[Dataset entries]
....

theorem State.portEnds_keep {m : Bool} {s0 t : State} (h : Keep m s0 t) {x1} : Keep m s0 (State.portEnds t x1) := by
  unfold State.portEnds
  with_reducible repeat' first
    | assumption
    | apply State.dequeue_keep
    | apply State.effectEnd_keep
    | apply Keep.forL
    | intro _

theorem State.hptStop_keep {m : Bool} {s0 t : State} (h : Keep m s0 t) {x1} : Keep m s0 (State.hptStop t x1) := by
  unfold State.hptStop
  with_reducible repeat' first
    | assumption
    | apply State.put_keep
    | apply State.setHpt_keep
    | apply State.portEnds_keep

theorem stopHook_keep {m : Bool} {s0 t : State} (h : Keep m s0 t) {x0 x1 x2} : Keep m s0 (stopHook x0 x1 x2 t) := by
  unfold stopHook
  with_reducible repeat' first
    | assumption
    | apply State.ringApply_keep
    | apply State.cvuAbort_keep
    | apply State.headStop_keep
    | apply State.layStop_keep
    | apply State.setWb_keep
    | apply State.linkState_keep
    | apply State.panelStop_keep
    | apply State.aengStop_keep
    | apply State.globalStop_keep
    | apply State.syncStop_keep
    | apply State.bcApply_keep
    | apply State.xspiDrop_keep
    | apply State.tportStop_keep
    | apply State.mirUpdate_keep
    | apply State.chanStop_keep
    | apply State.swapOff_keep
    | apply State.aportStop_keep
    | apply State.hchStop_keep
    | apply State.hptStop_keep
    | split

theorem State.stopBlock_keep {m : Bool} {s0 t : State} (h : Keep m s0 t) {x1 x2} : Keep m s0 (State.stopBlock t x1 x2) := by
  unfold State.stopBlock
  with_reducible repeat' first
    | assumption
    | apply State.modCtl_keep
    | apply stopHook_keep
    | apply State.put_keep
    | split

theorem State.stamp_keep {m : Bool} {s0 t : State} (h : Keep m s0 t) {x1 x2 x3} : Keep m s0 (State.stamp t x1 x2 x3) := by
  unfold State.stamp
  with_reducible repeat' first
    | assumption
    | apply State.put64_keep

theorem State.openPeriod_keep {m : Bool} {s0 t : State} (h : Keep m s0 t) {x1 x2} : Keep m s0 (State.openPeriod t x1 x2) := by
  unfold State.openPeriod
  with_reducible repeat' first
    | assumption
    | apply State.wr_keep
    | apply State.modCtl_keep
    | apply State.put_keep
    | apply Keep.forN
    | intro _
    | (apply Keep.upd; first | assumption | apply State.wr_keep | apply State.modCtl_keep | apply State.put_keep
                             | apply Keep.forN)

theorem State.spWrite_keep {m : Bool} {s0 t : State} (hm : m = true) (h : Keep m s0 t) {x1 x2 x3 x4 x5} : Keep m s0 (State.spWrite t x1 x2 x3 x4 x5).1 := by
  unfold State.spWrite
  split
  · exact State.mwrite_keep hm h
  · split
    · exact h.trans ⟨rfl, (fun ⟨a, b, c, d, e⟩ => ⟨a, b, c, d, memPutList_wf _ _ _ e⟩), Keep.no hm⟩
    · exact h

theorem State.jWrite_keep {m : Bool} {s0 t : State} (hm : m = true) (h : Keep m s0 t) {x1 x2 x3} : Keep m s0 (State.jWrite t x1 x2 x3).1 := by
  unfold State.jWrite
  with_reducible repeat' first
    | assumption
    | apply State.spWrite_keep hm
    | apply Keep.ite
    | apply Keep.ite1
    | apply Keep.forL
    | intro _
    | (apply Keep.upd; first | assumption | apply State.spWrite_keep hm | apply Keep.ite | apply Keep.ite1
                             | apply Keep.forL | split)
    | split
    | refine Keep.ofPair (by assumption) ?_

theorem State.jHeader_keep {m : Bool} {s0 t : State} (hm : m = true) (h : Keep m s0 t) {x1} : Keep m s0 (State.jHeader t x1) := by
  unfold State.jHeader
  with_reducible repeat' first
    | assumption
    | apply State.put_keep
    | apply State.jWrite_keep hm
    | apply Keep.ite
    | apply Keep.ite1
    | apply Keep.forL
    | intro _
    | (apply Keep.upd; first | assumption | apply State.put_keep | apply State.jWrite_keep hm | apply Keep.ite
                             | apply Keep.ite1 | apply Keep.forL | split)
    | split
    | refine Keep.ofPair (by assumption) ?_

theorem State.jBoot_keep {m : Bool} {s0 t : State} (h : Keep m s0 t) {x1 x2 x3 x4} : Keep m s0 (State.jBoot t x1 x2 x3 x4) := by
  unfold State.jBoot
  with_reducible repeat' first
    | assumption
    | apply State.jrec_keep
    | apply Keep.ite
    | intro _
    | (apply Keep.upd; first | assumption | apply State.jrec_keep | apply Keep.ite)

theorem State.tenJournal_keep {m : Bool} {s0 t : State} (hm : m = true) (h : Keep m s0 t) {x1} : Keep m s0 (State.tenJournal t x1) := by
  unfold State.tenJournal
  with_reducible repeat' first
    | assumption
    | apply State.jHeader_keep hm
    | apply State.jBoot_keep
    | apply Keep.ite
    | apply Keep.forL
    | intro _
    | (apply Keep.upd; first | assumption | apply State.jHeader_keep hm | apply State.jBoot_keep | apply Keep.ite
                             | apply Keep.forL | split)
    | split
    | refine Keep.ofPair (by assumption) ?_

theorem State.bucketRestart_keep {m : Bool} {s0 t : State} (h : Keep m s0 t) {x1} : Keep m s0 (State.bucketRestart t x1) := by
  unfold State.bucketRestart
  with_reducible repeat' first
    | assumption
    | apply State.put_keep
    | apply Keep.forN
    | intro _
    | (apply Keep.upd; first | assumption | apply State.put_keep | apply Keep.forN)

theorem State.gfxRetime_keep {m : Bool} {s0 t : State} (h : Keep m s0 t) {x1} : Keep m s0 (State.gfxRetime t x1) := by
  unfold State.gfxRetime
  with_reducible repeat' first
    | assumption
    | (apply Keep.upd; first | assumption)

....

Which of the lines in the data contain the string "bucketRestart"? Return each one.

Answer space ::
theorem State.bucketRestart_keep {m : Bool} {s0 t : State} (h : Keep m s0 t) {x1} : Keep m s0 (State.bucketRestart t x1) := by
  unfold State.bucketRestart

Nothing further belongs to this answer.